Thursday, 12 January 2023

Who Actually Overthrew Mugabe?

History is crucial for every nation. To know its future, it must know its past. That’s where the centrality of history radiates. Today, I’ll briefly interrogate the coup that unseated Robert Mugabe. In 2017, Zimbabwe, for the second time of its choppy antiquity, evidenced what, up until now, has never gotten a scientific definition. The first one’s when disgraced Amai employed bedroom tactics to topple the Jongwe who later was finished off by the Ngwena
        Therefore, what transpired in Zim for the second time in 2017’s called coup d’état per se. Some call it a soft coup. Others call it a Zimbabwean thing. To others, it remains undefined and undefinable. For me though, what transpired was a coup. Neither’s it soft nor hard. It’s a coup if we agree that coup means an act or omission of pulling down of the government by mounting another on its place regardless of who’s behind or whether the fallen government was elected democratically or installed militarily. At law, Coup is unconstitutional by nature. Thus, whoever carried it out’s breaking the constitution of the land regardless of if the one booted out did or replicated the same. The difference’s that what transpired in Zim at the material time’s a civicmilitary coup that involved politicians and military. No coup can make sense without its executor, which in many cases is the junta. To know what happened in Zim when Jongwe’s booted out, even though his age had already phased him out, we need to know who took over thereafter.

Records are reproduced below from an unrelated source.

-- ==== Sys2Proof/Machine/Apply.lean ====
section
/-! DEFINITION. What an accepted value or command does in the area that owns its entry (10_object_dictionary R245, R255, and the
owning chapters), and the checks by which a write or command is answered (Table 10-11). -/
namespace Sys2Proof.Machine
open Sys2Proof

/-! ### A value comes into force -/

/-- A new address must be probed before it is used (R275, log 46). -/
def dropAddress (s : State) : State := { s with net := { s.net with
    ip := 0, probe := 0, leaseEnd := none, renewAt := none, dhcpIp := 0, dhcpAt := none } }

/-- The PTP instances of a domain begin anew, and the reference is chosen again (R282). -/
def restartDomain (first : Nat) (s : State) : State := chooseRef (modInst (first + 1) (fun _ => {}) (modInst first (fun _ => {}) s))

/-- The witness begins anew for each slot whose pair changed (R368). -/
def restartServed (old : List Byte) (s : State) : State :=
  let new := cfgBytes Ent.PAIR_WIT_SERVE s
  let served := s.pair.served.mapIdx fun i x => if slice old (2 * i) 2 == slice new (2 * i) 2 then x else {}
  { s with pair := { s.pair with served := served } }

/-- Whether an entry is the given one. -/
def isEnt (x e : Entry) : Bool := x.index == e.index && x.sub == e.sub

/-- A dictionary write to an EST_ or TBL_ entry wakes the E island (R107). -/
def wakesE (e : Entry) : Bool :=
  (0x3200 ≤ e.index && e.index < 0x3340) || (e.index == 0x3000 && 0x40 ≤ e.sub)

/-- What the owner of an entry does with a new value besides reading it; `old` is the value before. -/
def valueTaken (e : Entry) (k : Nat) (v old : Val) (s : State) : State :=
  if about setEntries e k then rewriteSet k s
  else if isEnt Ent.NET_IP_MODE e || isEnt Ent.NET_IP e then (if old == v then s else dropAddress s)
  else if isEnt Ent.EST_RATED_CAP e then ratedChange s
  else if isEnt Ent.PTP_DOMAIN_P e then restartDomain 0 s
  else if isEnt Ent.PTP_DOMAIN_S e then restartDomain 2 s
  else if isEnt Ent.PTP_ENABLE e then chooseRef s
  else if isEnt Ent.PAIR_WIT_SERVE e then restartServed (valBytes old) s
  else if isEnt Ent.SYS_HIB_EN e then (if valInt v = 0 then modSys (fun x => { x with hibernating := false }) s else s)
  else if isEnt Ent.DIO_DQ_CMD e then
    { s with dio := { s.dio with
      dqWrite := s.dio.dqWrite ||| (valInt v).toNat
      dqRise := s.dio.dqRise ||| bitMap 16 fun k => bitOf (valInt v).toNat k && !bitOf (valInt old).toNat k } }
  else if isEnt Ent.DIO_SQ_CMD e then { s with dio := { s.dio with sqWrite := s.dio.sqWrite ||| (valInt v).toNat } }
  else s

/-- A value comes into force, and its owner takes it; a lead's resistance enters both entries of a shared lead (R70). -/
def putValue (e : Entry) (k : Nat) (v : Val) (s : State) : State :=
  let s := if wakesE e then keep wakeE s else s
  if isEnt Ent.CELL_LEAD_R_LO e then writeLead k false (valInt v) s
  else if isEnt Ent.CELL_LEAD_R_HI e then writeLead k true (valInt v) s
  else keep (valueTaken e k v (cfgVal e k s)) (setCfg e k v s)

/-- The values of a set come into force together (R261). -/
def applySet (set : List (Nat × Val)) (s : State) : State :=
  forAll set (fun x s => match entryAt x.1 with | some (e, k) => putValue e k x.2 s | none => s) s

/-! ### Mode commands (R165, Table 7-2) -/

/-- The string leaves PARKED by a command: E wakes (R107) and sleeping CAN channels wake (R305). -/
def leaveParked (s : State) : State := canLeaveParked (wakeE s)

/-- How SP_MODE_CMD is answered. -/
def modeVerdict (v : Nat) (s : State) : Nat :=
  if seqRuns s then
    if v = 0 && s.prot.seq == .precharge && s.prot.abortTo.isNone then stAccepted else stBusy
  else if s.sp.mode.code = v then (if s.sp.mode.running && s.sp.toStandby then stAccepted else stDone)
  else match s.sp.mode with
    | .parked => if v = 1 then (prechargeRefusal (!s.sys.hibernating) s).getD stAccepted else stRange
    | .standby =>
      if v = 0 then stAccepted
      else if !tierAtLeast .limited s then stTier
      else if s.prot.tripped then stBusy
      else if !anySelected s || runRefused s then stIdle
      else stAccepted
    | .busVoltage => stAccepted
    | .stringCurrent => stAccepted
    | .stringPower => stAccepted

/-- The mode of a command value of 2, 3 or 4. -/
def modeOf : Nat → Mode
  | 2 => .busVoltage
  | 3 => .stringCurrent
  | _ => .stringPower

/-- An accepted mode command under a JSEQ (R165, R200, R201, R203): hibernation ends, and the check for a lane waits up to 5 ms
(R351). -/
def modeEffect (j v : Nat) (s : State) : State :=
  let hib := s.sys.hibernating
  let s := modSys (fun x => { x with hibernating := false }) s
  if v = 0 then acceptSeq .open_ j 0 s
  else if v = 1 then
    if parked s then
      let s := acceptSeq .precharge j 1 (leaveParked s)
      { s with prot := { s.prot with laneBy := if hib then some (s.now + 5000000) else none } }
    else { s with sp := { s.sp with accepted := .standby } }
  else { s with sp := { s.sp with accepted := .run (modeOf v) } }

/-! ### Commands: the entries of class WO -/

/-- Who writes: the session, and whether it is a service session. -/
structure Writer where
  ses     : Nat
  service : Bool

/-- A command that needs the string PARKED. -/
def parkedOr (s : State) : Nat := if parked s then stAccepted else stBusy

/-- How an accepted-work command with a valid value is answered, for the first half of the chapters. -/
def commandVerdictA (e : Entry) (k : Nat) (v : Val) (s : State) : Option Nat :=
  let on := valInt v != 0
  if isEnt Ent.CHN_PACK_KEY e then some (parkedOr s)
  else if isEnt Ent.CHN_ENUMERATE e then some (if on then parkedOr s else stDone)
  else if isEnt Ent.CHN_KEY_NODE e then some stAccepted
  else if isEnt Ent.EST_REST_REQ e then some (if valInt v < cfg Ent.EST_REST_TIME s then stRange else stAccepted)
  else if isEnt Ent.EST_ID_ACK_ALL e || isEnt Ent.CELL_ID_ACK e then some (if on then stAccepted else stDone)
  else if isEnt Ent.CVT_PHASE_RESTORE e then some stAccepted
  else if isEnt Ent.SP_MODE_CMD e then some (modeVerdict (valInt v).toNat s)
  else if isEnt Ent.PROT_EMERGENCY_OPEN e then some (if on then stAccepted else stDone)
  else if isEnt Ent.PROT_TRIP_RESET e then
    some (if !on || !s.prot.tripped then stDone else if tripPresent s then stBusy else stAccepted)
  else if isEnt Ent.DSP_REST_GRANT e then some stAccepted
  else if isEnt Ent.CAN_TX e then
    let n := fieldU (valBytes v) 0 1
    some (if !txBufOk k n s then stRange else if cfg Ent.CAN_ENABLE s k == 2 then stAccess
      else if txBusy k n s then stDeferred else stAccepted)
  else if isEnt Ent.CAN_RECOVER e then some (if on && canState k s == 3 then stAccepted else stDone)
  else if isEnt Ent.CAN_SLEEP e then some stAccepted
  else if isEnt Ent.DIO_DQ_RETRY e then some stAccepted
  else none

/-- How FW_ACTIVATE is answered (R386, R394). -/
def activateVerdict (v : Nat) (s : State) : Nat :=
  if v = 2 then stAccepted
  else if !tierAtLeast .full s then stTier
  else if s.fw.state != .verified || s.fw.starting || (s.pair.paired && (s.pair.role == .detached || s.pair.role == .fenced)) then stAccess
  else if !schemaOk s then stRange
  else if seqRuns s then stBusy
  else stAccepted

/-- The same, for the second half of the chapters. -/
def commandVerdictB (w : Writer) (e : Entry) (v : Val) (s : State) : Nat :=
  let on := valInt v != 0
  if isEnt Ent.SYS_RESET_CMD e then (if on then parkedOr s else stDone)
  else if isEnt Ent.SYS_SELFTEST_REQ e then
    match (valInt v).toNat with
    | 1 => stDeferred
    | 2 => if s.sys.calRun then stDone else stAccepted
    | _ => parkedOr s
  else if isEnt Ent.PAIR_HANDOVER e then (if !on then stDone else if handoverReady s then stAccepted else stAccess)
  else if isEnt Ent.PAIR_FORCE_ACTIVE e then
    (if !on then stDone else if w.service && s.pair.paired && s.pair.role != .active && s.pair.noGrant then stAccepted else stAccess)
  else if isEnt Ent.FW_APPLY e then
    (if !on then stDone else if !tierAtLeast .limited s then stTier else if s.fw.state != .deltaStored then stAccess else stAccepted)
  else if isEnt Ent.FW_ACTIVATE e then activateVerdict (valInt v).toNat s
  else if isEnt Ent.FW_ABORT e then
    (if !on then stDone
     else if s.fw.state == .applying || s.fw.state == .verifying || s.fw.state == .probation then stAccepted else stAccess)
  else if isEnt Ent.FW_DELTA e then (if fwBusy s then stAccess else if (deltaFault (valBytes v) s).isSome then stRange else stAccepted)
  else if isEnt Ent.REC_HOLD e then (holdRefusal w.ses (valInt v).toNat s).getD stAccepted
  else stAccess

/-- How a command with a valid value is answered. -/
def commandVerdict (w : Writer) (e : Entry) (k : Nat) (v : Val) (s : State) : Nat :=
  (commandVerdictA e k v s).getD (commandVerdictB w e v s)

/-- What an accepted command does, for the first half of the chapters. -/
def commandEffectA (e : Entry) (k : Nat) (v : Val) (j : Nat) (s : State) : Option State :=
  let n := (valInt v).toNat
  if isEnt Ent.CHN_PACK_KEY e then some (packKey (valBytes v) s)
  else if isEnt Ent.CHN_ENUMERATE e then some (if acts s then startEnumeration s else s)
  else if isEnt Ent.CHN_KEY_NODE e then some (keyNode n s)
  else if isEnt Ent.EST_REST_REQ e then some (wakeE { s with dsp := { s.dsp with restReq := n } })
  else if isEnt Ent.EST_ID_ACK_ALL e then some (wakeE (forAll (List.range 256) ackId s))
  else if isEnt Ent.CELL_ID_ACK e then some (ackId k s)
  else if isEnt Ent.CVT_PHASE_RESTORE e then some (phaseRestore n s)
  else if isEnt Ent.SP_MODE_CMD e then some (modeEffect j n s)
  else if isEnt Ent.PROT_EMERGENCY_OPEN e then some { s with prot := { s.prot with seqJ := j } }
  else if isEnt Ent.PROT_TRIP_RESET e then some (tripReset s)
  else if isEnt Ent.DSP_REST_GRANT e then some (restGrant n s)
  else if isEnt Ent.CAN_TX e then some (canTxAccept k (valBytes v) s)
  else if isEnt Ent.CAN_RECOVER e then some (startRecovery k s)
  else if isEnt Ent.CAN_SLEEP e then some (if n = 1 then sleepRequest k s else wakeChan k 4 s)
  else if isEnt Ent.DIO_DQ_RETRY e then some (dqRetry n s)
  else none

/-- The same, for the second half. A hold is not executed from the partner's journal (R418); a reset, a handover and a forced role
are the member's own; FW_ACTIVATE 1 is SELF, 2 is executed only by the partner (R394). -/
def commandEffectB (own : Bool) (ses : Nat) (e : Entry) (v : Val) (s : State) : State :=
  let n := (valInt v).toNat
  if isEnt Ent.FW_APPLY e then applyStart s
  else if isEnt Ent.FW_ABORT e then fwAbortEffect s
  else if isEnt Ent.FW_DELTA e then deltaComplete (valBytes v) s
  else if isEnt Ent.FW_ACTIVATE e then
    (if own && n = 1 then activate s
     else if !own && n = 2 && s.pair.role == .standby && activateVerdict 1 s == stAccepted then activate s else s)
  else if !own then s
  else if isEnt Ent.SYS_RESET_CMD e then handOverFirst .command s
  else if isEnt Ent.SYS_SELFTEST_REQ e then (if n = 2 then calStart s else if n = 3 then handOverFirst .selftest s else s)
  else if isEnt Ent.PAIR_HANDOVER e then startHandover s
  else if isEnt Ent.PAIR_FORCE_ACTIVE e then forceActive s
  else if isEnt Ent.REC_HOLD e then recHold ses n s
  else s

/-- What an accepted command does; `own` is false where it comes from the partner's journal. -/
def commandEffect (own : Bool) (ses : Nat) (e : Entry) (k : Nat) (v : Val) (j : Nat) (s : State) : State :=
  (commandEffectA e k v j s).getD (commandEffectB own ses e v s)

/-! ### Writes: the check and the effect by access class (Table 10-2) -/

/-- Bits of a write that differ from the value in force. -/
def flipped (e : Entry) (v : Val) (s : State) : Nat := (valInt v).toNat ^^^ cfgN e s

/-- An output command that protection drives (R318, R322). -/
def protectionBits (e : Entry) (v : Val) (s : State) : Bool :=
  (isEnt Ent.DIO_DQ_CMD e && (flipped e v s &&& cfgN Ent.PROT_TM_DQ s) != 0) ||
  (isEnt Ent.DIO_SQ_CMD e && (flipped e v s &&& bitMap 4 (protOutputs s).contains) != 0)

/-- Work accepted or in the batch, and not yet in force, writes instance k of an entry. -/
def writeUnderWay (e : Entry) (k : Nat) (s : State) : Bool :=
  (s.ses.awaiting.map (·.2) ++ s.ses.batch).any fun w => match w with
    | .request r _ => (r.op == 0x02 || r.op == 0x11) && r.index * 256 + r.sub == entryAddr e k
    | .own _ _ => false

/-- A write that changes nothing (R255): it names the value in force, nothing before it in the batch writes the entry, and no
more than that value hangs on it, as on an output command (R234, R328) or the resistance of a shared lead (R70). -/
def sameValue (e : Entry) (k : Nat) (v : Val) (s : State) : Bool :=
  cfgVal e k s == v && !writeUnderWay e k s && !about [Ent.DIO_DQ_CMD, Ent.DIO_SQ_CMD, Ent.CELL_LEAD_R_LO, Ent.CELL_LEAD_R_HI] e k

/-- A single write in force alone: RW and RWI, with the rules that link entries (log 47). -/
def plainVerdict (e : Entry) (k : Nat) (v : Val) (s : State) : Nat :=
  if protectionBits e v s then stAccess
  else if (linkFault [(entryAddr e k, v)] s).isSome then stRange
  else if sameValue e k v s then stDone
  else stAccepted

/-- The bytes of the values in a change set. -/
def setBytes (set : List (Nat × Val)) : Nat :=
  sumN (set.map fun x => match entryAt x.1 with | some (e, _) => (encodeVal e.ty x.2).length | none => 0)

/-- A write enters the change set: at most 512 entries and 64 KiB of values (R260). -/
def stageVerdict (e : Entry) (k : Nat) (v : Val) (staged : List (Nat × Val)) : Nat :=
  let set := storeIns (entryAddr e k) v staged
  if set.length ≤ 512 && setBytes set ≤ 65536 then stAccepted else stRange

/-- How a sequenced write of a value is answered (R244, R245). -/
def writeVerdict (w : Writer) (staged : List (Nat × Val)) (e : Entry) (k : Nat) (bs : List Byte) (s : State) : Nat :=
  match e.access with
  | .ro => stAccess
  | .saf => stSafety
  | .rw => if isEnt Ent.DSP_P_REQ e || isEnt Ent.DSP_I_REQ e then stAccess else checked fun v => plainVerdict e k v s
  | .rwi => checked fun v => if parked s then plainVerdict e k v s else stIdle
  | .rwc => checked fun v => stageVerdict e k v staged
  | .wo =>
    if isEnt Ent.FW_DELTA e && fwBusy s then stAccess
    else if isEnt Ent.FW_DELTA e then
      match decodeVal e bs with
      | some v => commandVerdict w e k v s
      | none => stType
    else checked fun v => commandVerdict w e k v s
where
  /-- Type and range first (R244). -/
  checked (f : Val → Nat) : Nat :=
    match decodeVal e bs with
    | none => stType
    | some v => if valueOk e v then f v else stRange

/-- What an accepted write does (R245); an RWC value enters the change set instead. -/
def writeEffect (own : Bool) (ses : Nat) (e : Entry) (k : Nat) (bs : List Byte) (j : Nat) (s : State) : State :=
  match decodeVal e bs with
  | none => s
  | some v => match e.access with
    | .rw => putValue e k v s
    | .rwi => putValue e k v s
    | .wo => keep (commandEffect own ses e k v j) s
    | .ro => s
    | .saf => s
    | .rwc => if wakesE e then keep wakeE s else s

/-- What a write that is refused or changes nothing still does: 0x7A05 for a schema outside its bounds (R386), and a write to an
EST_ or TBL_ entry wakes E (R107). -/
def refusedEffect (e : Entry) (status : Nat) (s : State) : State :=
  if isEnt Ent.FW_ACTIVATE e && status == stRange && !schemaOk s then raiseF 0x7A05 wide s
  else if status == stDone && wakesE e then wakeE s
  else s

end Sys2Proof.Machine
end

        As we ponder on the coup and its beneficiary, we need to look at who controlled and benefited or benefited whom, or who did what and got what considering the following realities:
        Two dramatis personae feature high in this coup, namely the then fired Vice President Emerson Mnangagwa and the then Commander of Zimbabwe Defence Forces, Constantino Chiwenga. Before booting Mugabe out, Chiwenga used to control Mugabe, his party, and regime. That’s why he easily scythed them out though not all if we consider the fact that the Lacoste fraction outfoxed and powdered the military, Mugabe, and his wife and snatched the power thereof.
         Although Chiwenga and the military controlled Mugabe, another person did too. This was none other than the first lady who exploited the bedroom politics to try to give presidency a shot to no avail. What would she do if the old codger had already become senile over a decade before? One thing that this disgraced and greedy lady didn’t see’s the fact that nobody’s ever executed such a scheme in Africa. Did she want to become a harbinger of a bedroom coup or what? Again, with her measly education, despite being dubiously awarded a fake PhD, how could she skillfully and successfully execute such a complex scheme?
        By controlling Mugabe, his party, and regime, the army controlled everybody Zim underhandedly. If Chiwenga really controlled everything including the army to which he’s its top, how did he end up being controlled after the coup? This brings us to who actually deposed Mugabe between Mnangagwa, current boss, and his shadow aka backup, Chiwenga.  
        Naturally, in autocratic and crooked countries, politicians depend on the army to rule not vice versa. The two are like yin and yang though the latter brandish much more power than the former.  If this is the case, should we think that the duo consists of nothing but a puppet and a puppeteer? Whom depends on the mercy of who, why and for how long? Who gained and who lost in this convoluted coup? Who outsmarted whom and why?
        The questions above are crucial, especially at the moment Zims are preparing themselves for the coming general elections. Such questions must be correctly answered with the aim of freeing Zim from a kit and caboodle of hangers-on that have held it at ransom. 
        Zims need to know who toppled their government so that they can do in him or her. For, if they’d so, chances for the ongoing sanctions against it might be lifted. Zims need to execute a scheme that’ll free them including their sellouts in the upper echelons of power and the beneficiaries of the coup in question. 
        Methinks Zim needs probable, provable, and reliable persons but not coup makers. Their stint in offices hasn’t helped Zims out of the imbroglio, miseries, and manmade stinking penury. Who’d like such barracudas and washouts in the highest office of the land? Again, who benefited from the coup that saw the Jongwe being eaten by Ngwena?